[Opening Given records section]
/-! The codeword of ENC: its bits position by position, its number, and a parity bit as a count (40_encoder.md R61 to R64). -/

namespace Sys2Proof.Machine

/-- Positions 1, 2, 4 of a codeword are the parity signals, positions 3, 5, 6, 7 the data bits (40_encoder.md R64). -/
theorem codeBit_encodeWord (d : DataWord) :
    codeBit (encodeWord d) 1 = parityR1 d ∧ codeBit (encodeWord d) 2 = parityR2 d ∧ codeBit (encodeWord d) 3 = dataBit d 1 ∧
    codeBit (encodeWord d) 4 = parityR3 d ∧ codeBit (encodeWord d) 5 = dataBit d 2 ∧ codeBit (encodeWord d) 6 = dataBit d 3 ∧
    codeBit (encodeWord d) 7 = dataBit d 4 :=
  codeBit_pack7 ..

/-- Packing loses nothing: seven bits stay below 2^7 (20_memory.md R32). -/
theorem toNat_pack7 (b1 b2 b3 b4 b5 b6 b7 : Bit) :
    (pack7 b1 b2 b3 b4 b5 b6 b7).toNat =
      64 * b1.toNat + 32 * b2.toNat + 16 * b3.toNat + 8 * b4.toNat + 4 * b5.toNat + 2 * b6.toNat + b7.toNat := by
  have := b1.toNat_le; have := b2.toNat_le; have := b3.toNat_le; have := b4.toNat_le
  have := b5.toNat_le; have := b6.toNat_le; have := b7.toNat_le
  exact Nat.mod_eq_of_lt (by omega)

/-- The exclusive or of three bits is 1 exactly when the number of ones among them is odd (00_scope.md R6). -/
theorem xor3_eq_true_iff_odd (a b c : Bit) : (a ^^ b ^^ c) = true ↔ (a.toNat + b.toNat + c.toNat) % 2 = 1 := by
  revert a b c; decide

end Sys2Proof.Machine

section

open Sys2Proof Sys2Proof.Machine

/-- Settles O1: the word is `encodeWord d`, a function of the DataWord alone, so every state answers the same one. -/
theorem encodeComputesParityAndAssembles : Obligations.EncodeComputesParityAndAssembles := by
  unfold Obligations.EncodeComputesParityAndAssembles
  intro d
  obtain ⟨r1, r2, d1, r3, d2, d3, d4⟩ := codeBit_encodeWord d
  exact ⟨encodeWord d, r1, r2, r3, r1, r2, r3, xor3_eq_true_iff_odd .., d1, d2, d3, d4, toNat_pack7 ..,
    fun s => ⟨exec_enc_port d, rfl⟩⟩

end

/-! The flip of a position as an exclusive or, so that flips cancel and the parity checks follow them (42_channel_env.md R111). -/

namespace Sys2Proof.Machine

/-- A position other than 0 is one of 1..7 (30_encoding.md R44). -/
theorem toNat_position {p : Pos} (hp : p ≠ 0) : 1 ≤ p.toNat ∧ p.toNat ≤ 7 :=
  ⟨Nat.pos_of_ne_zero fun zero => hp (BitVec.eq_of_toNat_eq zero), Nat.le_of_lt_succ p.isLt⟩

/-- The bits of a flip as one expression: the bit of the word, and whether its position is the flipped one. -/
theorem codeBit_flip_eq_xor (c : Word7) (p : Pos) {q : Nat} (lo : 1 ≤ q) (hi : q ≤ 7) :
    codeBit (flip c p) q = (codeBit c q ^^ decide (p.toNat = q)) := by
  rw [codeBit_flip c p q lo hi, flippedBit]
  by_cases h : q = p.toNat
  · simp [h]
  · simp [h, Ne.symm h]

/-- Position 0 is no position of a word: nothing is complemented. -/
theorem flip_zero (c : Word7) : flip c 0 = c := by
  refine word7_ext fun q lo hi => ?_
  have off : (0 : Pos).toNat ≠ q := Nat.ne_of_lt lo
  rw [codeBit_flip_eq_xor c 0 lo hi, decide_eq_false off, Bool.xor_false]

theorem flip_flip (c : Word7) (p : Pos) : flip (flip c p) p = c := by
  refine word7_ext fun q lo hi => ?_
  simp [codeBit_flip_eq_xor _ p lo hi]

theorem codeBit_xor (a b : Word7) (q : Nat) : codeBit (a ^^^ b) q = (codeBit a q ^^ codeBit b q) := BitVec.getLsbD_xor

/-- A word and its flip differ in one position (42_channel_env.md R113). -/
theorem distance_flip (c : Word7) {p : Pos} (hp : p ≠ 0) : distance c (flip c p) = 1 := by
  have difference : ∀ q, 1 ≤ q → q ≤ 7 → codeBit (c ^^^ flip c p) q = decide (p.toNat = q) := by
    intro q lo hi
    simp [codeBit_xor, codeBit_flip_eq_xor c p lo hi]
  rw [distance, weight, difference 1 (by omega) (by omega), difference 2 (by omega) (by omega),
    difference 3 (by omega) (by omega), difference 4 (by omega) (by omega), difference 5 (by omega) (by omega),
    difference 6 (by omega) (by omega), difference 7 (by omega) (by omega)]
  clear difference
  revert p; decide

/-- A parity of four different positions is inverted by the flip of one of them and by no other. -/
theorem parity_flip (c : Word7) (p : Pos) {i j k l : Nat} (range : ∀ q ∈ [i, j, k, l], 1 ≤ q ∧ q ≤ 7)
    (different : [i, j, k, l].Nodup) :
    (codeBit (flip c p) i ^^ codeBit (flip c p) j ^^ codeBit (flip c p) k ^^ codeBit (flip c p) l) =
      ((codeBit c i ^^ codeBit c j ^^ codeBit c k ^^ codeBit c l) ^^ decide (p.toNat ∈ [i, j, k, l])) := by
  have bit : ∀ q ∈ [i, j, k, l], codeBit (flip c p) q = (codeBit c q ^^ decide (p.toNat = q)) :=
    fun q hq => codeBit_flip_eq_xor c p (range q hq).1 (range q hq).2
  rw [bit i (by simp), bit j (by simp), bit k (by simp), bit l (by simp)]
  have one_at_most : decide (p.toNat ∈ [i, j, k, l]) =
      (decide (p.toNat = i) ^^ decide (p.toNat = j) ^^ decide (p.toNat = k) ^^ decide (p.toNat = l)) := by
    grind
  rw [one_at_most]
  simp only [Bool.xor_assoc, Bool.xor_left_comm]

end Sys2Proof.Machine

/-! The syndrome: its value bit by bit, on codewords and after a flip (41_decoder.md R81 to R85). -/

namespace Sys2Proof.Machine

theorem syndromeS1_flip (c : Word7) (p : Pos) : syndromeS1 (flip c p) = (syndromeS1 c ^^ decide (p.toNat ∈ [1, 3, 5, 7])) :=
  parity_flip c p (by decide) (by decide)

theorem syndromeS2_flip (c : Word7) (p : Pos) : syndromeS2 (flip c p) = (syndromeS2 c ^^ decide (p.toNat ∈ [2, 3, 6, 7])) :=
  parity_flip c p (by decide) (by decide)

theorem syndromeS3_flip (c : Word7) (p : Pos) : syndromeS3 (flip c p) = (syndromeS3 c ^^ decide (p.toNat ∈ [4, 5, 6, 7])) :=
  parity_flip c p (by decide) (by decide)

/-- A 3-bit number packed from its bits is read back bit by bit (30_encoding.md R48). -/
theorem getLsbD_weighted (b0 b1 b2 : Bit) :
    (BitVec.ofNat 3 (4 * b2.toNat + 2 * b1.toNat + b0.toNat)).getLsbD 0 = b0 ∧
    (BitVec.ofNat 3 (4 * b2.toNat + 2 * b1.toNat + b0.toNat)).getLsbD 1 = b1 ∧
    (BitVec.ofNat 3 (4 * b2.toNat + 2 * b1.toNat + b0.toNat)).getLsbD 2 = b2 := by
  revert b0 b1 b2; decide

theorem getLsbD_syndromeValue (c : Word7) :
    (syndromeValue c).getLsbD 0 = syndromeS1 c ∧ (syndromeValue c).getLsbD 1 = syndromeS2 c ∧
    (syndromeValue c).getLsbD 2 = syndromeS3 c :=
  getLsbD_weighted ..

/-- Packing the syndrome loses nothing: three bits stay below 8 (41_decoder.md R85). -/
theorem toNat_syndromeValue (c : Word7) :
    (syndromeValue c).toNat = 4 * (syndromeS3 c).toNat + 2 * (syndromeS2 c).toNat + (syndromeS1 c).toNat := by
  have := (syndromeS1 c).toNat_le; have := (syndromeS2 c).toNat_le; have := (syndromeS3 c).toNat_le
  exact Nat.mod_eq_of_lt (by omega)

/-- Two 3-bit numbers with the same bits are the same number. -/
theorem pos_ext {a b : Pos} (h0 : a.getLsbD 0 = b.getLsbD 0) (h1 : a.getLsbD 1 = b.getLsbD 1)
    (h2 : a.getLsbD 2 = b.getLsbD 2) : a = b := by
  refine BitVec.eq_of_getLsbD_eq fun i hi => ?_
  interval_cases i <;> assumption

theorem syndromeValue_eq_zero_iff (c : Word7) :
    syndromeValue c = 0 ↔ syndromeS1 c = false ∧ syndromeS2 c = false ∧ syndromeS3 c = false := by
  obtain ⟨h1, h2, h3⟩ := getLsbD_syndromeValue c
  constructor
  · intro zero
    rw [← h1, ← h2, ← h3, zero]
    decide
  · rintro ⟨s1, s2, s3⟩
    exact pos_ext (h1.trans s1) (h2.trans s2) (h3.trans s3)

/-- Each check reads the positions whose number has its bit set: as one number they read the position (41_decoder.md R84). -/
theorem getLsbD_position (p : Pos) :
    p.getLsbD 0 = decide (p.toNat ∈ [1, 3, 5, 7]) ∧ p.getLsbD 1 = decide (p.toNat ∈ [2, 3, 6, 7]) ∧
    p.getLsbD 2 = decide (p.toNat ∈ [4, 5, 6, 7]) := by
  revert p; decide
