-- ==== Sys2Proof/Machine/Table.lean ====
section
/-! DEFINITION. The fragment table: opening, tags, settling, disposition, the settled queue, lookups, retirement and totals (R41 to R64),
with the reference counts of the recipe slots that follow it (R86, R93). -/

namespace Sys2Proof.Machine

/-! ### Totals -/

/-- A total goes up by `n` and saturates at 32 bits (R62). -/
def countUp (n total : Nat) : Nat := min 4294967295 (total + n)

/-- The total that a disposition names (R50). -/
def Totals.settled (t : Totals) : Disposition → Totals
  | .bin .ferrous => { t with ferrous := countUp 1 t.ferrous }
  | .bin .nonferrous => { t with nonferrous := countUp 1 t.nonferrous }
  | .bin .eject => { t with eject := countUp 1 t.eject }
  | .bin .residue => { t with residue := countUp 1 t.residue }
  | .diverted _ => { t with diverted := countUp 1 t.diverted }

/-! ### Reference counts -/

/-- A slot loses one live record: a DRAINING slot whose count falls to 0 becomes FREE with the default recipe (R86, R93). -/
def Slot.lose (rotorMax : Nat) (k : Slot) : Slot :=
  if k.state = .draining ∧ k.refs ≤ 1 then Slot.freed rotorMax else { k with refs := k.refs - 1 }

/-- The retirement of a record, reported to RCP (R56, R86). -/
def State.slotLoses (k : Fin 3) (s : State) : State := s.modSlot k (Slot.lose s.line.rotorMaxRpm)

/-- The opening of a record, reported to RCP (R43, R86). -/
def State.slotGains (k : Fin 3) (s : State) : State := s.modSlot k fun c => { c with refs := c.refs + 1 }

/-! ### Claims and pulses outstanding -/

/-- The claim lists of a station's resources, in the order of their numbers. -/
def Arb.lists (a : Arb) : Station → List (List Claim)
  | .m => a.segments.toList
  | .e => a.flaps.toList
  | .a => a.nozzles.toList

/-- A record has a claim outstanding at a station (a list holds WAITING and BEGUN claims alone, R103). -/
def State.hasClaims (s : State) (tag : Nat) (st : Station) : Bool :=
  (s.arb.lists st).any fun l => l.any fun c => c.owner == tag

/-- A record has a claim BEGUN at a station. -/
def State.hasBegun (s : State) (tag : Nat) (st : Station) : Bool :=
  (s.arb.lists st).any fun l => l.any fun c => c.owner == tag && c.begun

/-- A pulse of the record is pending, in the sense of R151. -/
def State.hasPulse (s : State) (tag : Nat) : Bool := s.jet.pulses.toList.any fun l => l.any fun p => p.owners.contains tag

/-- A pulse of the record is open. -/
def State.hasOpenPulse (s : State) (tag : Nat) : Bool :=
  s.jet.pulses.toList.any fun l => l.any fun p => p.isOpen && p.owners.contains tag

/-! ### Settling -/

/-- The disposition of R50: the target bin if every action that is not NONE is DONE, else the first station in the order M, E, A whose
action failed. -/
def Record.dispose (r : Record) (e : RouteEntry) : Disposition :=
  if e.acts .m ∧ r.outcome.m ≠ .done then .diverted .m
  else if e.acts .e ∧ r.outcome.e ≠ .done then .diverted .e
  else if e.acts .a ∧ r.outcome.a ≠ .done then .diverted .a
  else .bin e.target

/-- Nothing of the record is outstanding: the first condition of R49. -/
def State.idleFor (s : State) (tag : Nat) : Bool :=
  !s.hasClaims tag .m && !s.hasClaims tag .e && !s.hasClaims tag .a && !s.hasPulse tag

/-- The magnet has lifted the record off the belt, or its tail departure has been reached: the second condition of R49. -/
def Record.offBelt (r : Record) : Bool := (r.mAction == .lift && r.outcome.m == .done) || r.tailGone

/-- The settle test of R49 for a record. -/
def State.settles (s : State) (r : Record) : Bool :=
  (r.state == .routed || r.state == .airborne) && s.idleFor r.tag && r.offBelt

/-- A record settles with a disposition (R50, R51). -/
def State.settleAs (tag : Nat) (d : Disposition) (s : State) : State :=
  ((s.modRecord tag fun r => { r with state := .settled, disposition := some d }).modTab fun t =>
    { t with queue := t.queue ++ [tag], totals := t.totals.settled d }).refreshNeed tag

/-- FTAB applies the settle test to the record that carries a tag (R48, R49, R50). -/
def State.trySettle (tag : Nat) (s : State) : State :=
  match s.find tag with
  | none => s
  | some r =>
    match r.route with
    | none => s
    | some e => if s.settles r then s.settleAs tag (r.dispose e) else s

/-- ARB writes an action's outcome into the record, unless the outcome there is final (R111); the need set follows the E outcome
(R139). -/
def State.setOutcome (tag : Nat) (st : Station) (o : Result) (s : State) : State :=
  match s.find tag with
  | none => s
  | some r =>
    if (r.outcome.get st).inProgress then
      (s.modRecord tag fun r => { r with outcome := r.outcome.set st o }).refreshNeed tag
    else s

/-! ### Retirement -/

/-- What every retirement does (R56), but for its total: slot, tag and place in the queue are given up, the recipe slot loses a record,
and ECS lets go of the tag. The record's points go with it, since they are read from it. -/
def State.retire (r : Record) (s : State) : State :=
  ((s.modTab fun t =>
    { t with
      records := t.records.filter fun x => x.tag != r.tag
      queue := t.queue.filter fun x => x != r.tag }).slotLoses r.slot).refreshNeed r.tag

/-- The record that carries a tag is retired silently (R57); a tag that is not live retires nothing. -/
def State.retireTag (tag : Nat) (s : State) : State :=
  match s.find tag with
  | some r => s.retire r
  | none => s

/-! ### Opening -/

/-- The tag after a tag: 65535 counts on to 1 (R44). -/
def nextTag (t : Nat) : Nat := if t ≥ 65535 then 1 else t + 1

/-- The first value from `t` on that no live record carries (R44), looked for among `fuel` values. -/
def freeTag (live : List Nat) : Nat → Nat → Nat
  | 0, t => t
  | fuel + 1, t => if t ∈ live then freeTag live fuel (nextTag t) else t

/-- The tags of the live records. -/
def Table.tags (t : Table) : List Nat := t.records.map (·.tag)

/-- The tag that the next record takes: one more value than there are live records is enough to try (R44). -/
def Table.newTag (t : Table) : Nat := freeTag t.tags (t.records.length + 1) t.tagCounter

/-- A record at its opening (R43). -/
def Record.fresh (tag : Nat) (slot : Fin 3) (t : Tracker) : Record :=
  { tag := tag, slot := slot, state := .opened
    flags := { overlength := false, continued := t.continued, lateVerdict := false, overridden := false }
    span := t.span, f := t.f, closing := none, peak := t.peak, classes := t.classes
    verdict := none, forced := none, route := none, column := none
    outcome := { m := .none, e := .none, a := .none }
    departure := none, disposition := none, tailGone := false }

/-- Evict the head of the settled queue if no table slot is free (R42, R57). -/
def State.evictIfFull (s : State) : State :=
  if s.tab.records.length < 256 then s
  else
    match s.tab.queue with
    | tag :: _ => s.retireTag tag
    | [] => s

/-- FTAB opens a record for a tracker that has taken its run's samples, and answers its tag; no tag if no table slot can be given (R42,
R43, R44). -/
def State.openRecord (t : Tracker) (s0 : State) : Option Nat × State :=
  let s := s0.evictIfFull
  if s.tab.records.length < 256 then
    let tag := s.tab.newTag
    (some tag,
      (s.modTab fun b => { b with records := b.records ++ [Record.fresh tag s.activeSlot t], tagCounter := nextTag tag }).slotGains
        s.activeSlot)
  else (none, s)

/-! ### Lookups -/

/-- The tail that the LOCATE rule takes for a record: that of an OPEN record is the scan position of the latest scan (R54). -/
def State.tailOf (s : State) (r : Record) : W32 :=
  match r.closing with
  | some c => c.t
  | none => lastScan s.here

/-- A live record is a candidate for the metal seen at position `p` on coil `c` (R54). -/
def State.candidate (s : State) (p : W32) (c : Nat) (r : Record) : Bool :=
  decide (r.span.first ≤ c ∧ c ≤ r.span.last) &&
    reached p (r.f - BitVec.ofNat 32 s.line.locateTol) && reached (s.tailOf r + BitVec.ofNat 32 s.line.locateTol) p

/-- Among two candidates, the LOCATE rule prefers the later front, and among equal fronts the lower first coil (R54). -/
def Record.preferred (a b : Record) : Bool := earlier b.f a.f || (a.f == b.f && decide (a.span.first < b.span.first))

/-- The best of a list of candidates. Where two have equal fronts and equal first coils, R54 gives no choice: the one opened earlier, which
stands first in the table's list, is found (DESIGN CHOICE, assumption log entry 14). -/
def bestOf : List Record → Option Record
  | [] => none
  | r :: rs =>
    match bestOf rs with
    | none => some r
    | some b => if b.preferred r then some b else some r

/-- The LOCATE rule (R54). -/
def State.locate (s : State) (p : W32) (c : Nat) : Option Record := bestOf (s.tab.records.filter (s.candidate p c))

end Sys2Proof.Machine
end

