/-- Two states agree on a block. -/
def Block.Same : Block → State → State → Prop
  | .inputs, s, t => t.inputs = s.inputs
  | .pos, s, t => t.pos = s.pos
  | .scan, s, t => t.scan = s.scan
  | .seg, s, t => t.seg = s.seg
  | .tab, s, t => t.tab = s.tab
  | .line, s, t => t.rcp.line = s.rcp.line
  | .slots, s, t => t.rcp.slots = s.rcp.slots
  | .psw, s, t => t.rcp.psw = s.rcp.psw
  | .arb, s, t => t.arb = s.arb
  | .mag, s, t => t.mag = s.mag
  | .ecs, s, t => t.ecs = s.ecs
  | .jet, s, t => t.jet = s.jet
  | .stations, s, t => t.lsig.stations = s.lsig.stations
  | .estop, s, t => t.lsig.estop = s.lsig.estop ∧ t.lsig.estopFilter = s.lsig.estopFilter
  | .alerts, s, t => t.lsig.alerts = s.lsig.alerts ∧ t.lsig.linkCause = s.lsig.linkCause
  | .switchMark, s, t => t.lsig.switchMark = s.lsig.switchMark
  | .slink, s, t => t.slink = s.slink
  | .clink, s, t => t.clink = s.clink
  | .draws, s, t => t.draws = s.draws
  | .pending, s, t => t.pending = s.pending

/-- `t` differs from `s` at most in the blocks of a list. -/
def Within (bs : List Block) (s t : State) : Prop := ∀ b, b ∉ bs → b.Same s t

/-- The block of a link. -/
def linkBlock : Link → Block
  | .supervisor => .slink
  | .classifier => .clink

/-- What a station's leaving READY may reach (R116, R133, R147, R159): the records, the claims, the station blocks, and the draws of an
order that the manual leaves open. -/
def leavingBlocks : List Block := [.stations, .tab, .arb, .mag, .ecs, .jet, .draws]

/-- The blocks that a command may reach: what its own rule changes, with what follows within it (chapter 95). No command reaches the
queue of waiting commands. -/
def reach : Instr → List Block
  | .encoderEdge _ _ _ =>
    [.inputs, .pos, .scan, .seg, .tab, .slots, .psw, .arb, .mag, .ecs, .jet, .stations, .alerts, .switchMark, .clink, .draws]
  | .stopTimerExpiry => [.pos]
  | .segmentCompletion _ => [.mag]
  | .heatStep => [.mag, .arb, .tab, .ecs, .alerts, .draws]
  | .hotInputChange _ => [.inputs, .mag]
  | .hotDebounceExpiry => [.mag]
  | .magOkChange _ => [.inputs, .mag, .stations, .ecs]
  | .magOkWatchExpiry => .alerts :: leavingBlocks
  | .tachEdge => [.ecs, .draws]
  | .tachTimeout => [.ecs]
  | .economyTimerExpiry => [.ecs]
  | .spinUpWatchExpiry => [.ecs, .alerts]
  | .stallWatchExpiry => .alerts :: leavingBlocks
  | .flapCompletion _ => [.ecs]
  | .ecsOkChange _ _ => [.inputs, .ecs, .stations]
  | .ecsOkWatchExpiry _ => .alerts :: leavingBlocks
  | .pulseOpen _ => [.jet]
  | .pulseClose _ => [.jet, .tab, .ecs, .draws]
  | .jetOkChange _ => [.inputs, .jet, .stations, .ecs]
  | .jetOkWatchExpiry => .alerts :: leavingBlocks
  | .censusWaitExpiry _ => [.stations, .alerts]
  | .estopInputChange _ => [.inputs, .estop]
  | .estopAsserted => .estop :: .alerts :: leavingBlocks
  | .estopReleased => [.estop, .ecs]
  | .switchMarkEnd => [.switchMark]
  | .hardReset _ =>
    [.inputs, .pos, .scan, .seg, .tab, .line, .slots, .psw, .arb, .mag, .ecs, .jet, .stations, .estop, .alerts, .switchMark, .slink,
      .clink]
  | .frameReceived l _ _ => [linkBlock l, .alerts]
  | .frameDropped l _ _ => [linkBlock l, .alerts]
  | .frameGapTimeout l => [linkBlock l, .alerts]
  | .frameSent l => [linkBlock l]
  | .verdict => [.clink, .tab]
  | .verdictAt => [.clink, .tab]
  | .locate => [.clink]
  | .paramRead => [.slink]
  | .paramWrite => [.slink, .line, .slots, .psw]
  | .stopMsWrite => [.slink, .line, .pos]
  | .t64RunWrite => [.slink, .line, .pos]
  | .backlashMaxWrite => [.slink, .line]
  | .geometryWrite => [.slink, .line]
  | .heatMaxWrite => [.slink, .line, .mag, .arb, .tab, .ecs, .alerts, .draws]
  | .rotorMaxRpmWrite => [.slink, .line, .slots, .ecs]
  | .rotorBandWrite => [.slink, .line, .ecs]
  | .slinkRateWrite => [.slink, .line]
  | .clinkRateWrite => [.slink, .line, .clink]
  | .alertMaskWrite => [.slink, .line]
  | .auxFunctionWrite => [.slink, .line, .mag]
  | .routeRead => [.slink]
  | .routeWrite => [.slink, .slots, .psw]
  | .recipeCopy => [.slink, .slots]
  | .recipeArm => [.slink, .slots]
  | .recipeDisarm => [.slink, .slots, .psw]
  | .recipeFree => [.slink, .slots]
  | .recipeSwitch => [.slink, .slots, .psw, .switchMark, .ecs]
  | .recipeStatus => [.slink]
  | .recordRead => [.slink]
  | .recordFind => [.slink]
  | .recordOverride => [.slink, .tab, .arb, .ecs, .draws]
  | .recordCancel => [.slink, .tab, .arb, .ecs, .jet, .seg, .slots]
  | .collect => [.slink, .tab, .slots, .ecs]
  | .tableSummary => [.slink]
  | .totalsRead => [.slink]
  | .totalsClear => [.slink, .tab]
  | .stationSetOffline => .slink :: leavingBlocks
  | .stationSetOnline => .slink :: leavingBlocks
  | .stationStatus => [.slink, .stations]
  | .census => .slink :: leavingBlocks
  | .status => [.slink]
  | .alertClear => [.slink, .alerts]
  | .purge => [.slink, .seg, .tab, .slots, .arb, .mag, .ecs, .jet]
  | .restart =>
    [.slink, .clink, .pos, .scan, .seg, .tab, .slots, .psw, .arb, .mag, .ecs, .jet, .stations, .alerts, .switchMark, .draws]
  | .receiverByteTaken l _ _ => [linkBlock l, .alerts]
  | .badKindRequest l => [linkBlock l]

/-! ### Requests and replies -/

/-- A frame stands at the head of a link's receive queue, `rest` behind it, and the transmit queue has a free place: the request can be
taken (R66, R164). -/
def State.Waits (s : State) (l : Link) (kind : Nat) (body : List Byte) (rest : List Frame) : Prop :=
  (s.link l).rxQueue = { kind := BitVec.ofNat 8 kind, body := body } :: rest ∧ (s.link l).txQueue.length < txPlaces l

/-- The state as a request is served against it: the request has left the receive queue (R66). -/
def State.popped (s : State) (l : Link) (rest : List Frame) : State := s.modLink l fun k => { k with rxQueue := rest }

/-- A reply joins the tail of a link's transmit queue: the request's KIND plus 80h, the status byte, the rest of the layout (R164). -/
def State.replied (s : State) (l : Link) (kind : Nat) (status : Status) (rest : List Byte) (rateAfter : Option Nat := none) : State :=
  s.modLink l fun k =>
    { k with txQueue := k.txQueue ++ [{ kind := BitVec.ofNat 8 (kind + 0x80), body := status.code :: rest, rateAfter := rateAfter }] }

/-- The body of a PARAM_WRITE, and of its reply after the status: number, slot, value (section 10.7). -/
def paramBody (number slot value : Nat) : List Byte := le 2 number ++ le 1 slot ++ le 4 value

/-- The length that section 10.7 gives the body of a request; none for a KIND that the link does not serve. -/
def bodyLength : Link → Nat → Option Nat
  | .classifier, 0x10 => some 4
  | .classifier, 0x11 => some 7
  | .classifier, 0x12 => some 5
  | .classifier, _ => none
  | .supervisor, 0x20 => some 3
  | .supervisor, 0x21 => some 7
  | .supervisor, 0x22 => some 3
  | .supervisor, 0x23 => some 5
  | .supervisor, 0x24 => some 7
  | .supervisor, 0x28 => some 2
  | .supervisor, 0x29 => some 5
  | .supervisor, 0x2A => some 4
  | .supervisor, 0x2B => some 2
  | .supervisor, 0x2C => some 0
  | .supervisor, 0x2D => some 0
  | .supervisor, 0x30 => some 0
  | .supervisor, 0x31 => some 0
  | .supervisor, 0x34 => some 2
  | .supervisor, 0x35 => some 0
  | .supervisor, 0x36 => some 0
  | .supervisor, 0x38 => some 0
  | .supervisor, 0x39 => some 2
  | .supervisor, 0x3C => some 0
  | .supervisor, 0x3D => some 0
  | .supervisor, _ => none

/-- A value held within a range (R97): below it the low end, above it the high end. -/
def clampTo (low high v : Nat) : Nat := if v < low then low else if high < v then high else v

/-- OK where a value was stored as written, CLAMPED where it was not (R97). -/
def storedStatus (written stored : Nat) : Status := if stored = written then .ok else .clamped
[Closing Given records section]
• Your task
How many lines of the entries contain the string "different"? Answer with a number and no other words.

• Answer space
2